-- ==== Sys2Proof/Machine/Dispatch.lean ====
section
/-! DEFINITION. The dispatch: one arm per command, each one call of its meaning. -/

namespace Sys2Proof.Machine

def exec (i : Instr) (s : State) : Host.Outcome State Fault Refusal :=
  match i with
  | .init => Sys2Proof.Machine.execInit s
  | .setmode m => Sys2Proof.Machine.execSetmode m s
  | .setbrt b => Sys2Proof.Machine.execSetbrt b s
  | .wrstr text startX => Sys2Proof.Machine.execWrstr text startX s
  | .graph values low high => Sys2Proof.Machine.execGraph values low high s
  | .setcol x v => Sys2Proof.Machine.execSetcol x v s
  | .setpix x y v => Sys2Proof.Machine.execSetpix x y v s
  | .setbuf cols => Sys2Proof.Machine.execSetbuf cols s
  | .buflen => Sys2Proof.Machine.execBuflen s
  | .scroll d => Sys2Proof.Machine.execScroll d s
  | .scrollto p => Sys2Proof.Machine.execScrollto p s
  | .clear => Sys2Proof.Machine.execClear s
  | .loadfont f => Sys2Proof.Machine.execLoadfont f s
  | .ioerr => Sys2Proof.Machine.execIoerr s
  | .update => Sys2Proof.Machine.execUpdate s
  | .setrot r => Sys2Proof.Machine.execSetrot r s

end Sys2Proof.Machine
end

= = =

Send back all the records above word for word.

Response to the exercise >>
-- ==== Sys2Proof/Machine/Dispatch.lean ====
section
/-! DEFINITION. The dispatch: one arm per command, each one call of its meaning. -/

namespace Sys2Proof.Machine

def exec (i : Instr) (s : State) : Host.Outcome State Fault Refusal :=
  match i with
  | .init => Sys2Proof.Machine.execInit s
  | .setmode m => Sys2Proof.Machine.execSetmode m s
  | .setbrt b => Sys2Proof.Machine.execSetbrt b s
  | .wrstr text startX => Sys2Proof.Machine.execWrstr text startX s
  | .graph values low high => Sys2Proof.Machine.execGraph values low high s
  | .setcol x v => Sys2Proof.Machine.execSetcol x v s
  | .setpix x y v => Sys2Proof.Machine.execSetpix x y v s
  | .setbuf cols => Sys2Proof.Machine.execSetbuf cols s
  | .buflen => Sys2Proof.Machine.execBuflen s
  | .scroll d => Sys2Proof.Machine.execScroll d s
  | .scrollto p => Sys2Proof.Machine.execScrollto p s
  | .clear => Sys2Proof.Machine.execClear s
  | .loadfont f => Sys2Proof.Machine.execLoadfont f s
  | .ioerr => Sys2Proof.Machine.execIoerr s
  | .update => Sys2Proof.Machine.execUpdate s
  | .setrot r => Sys2Proof.Machine.execSetrot r s

end Sys2Proof.Machine
end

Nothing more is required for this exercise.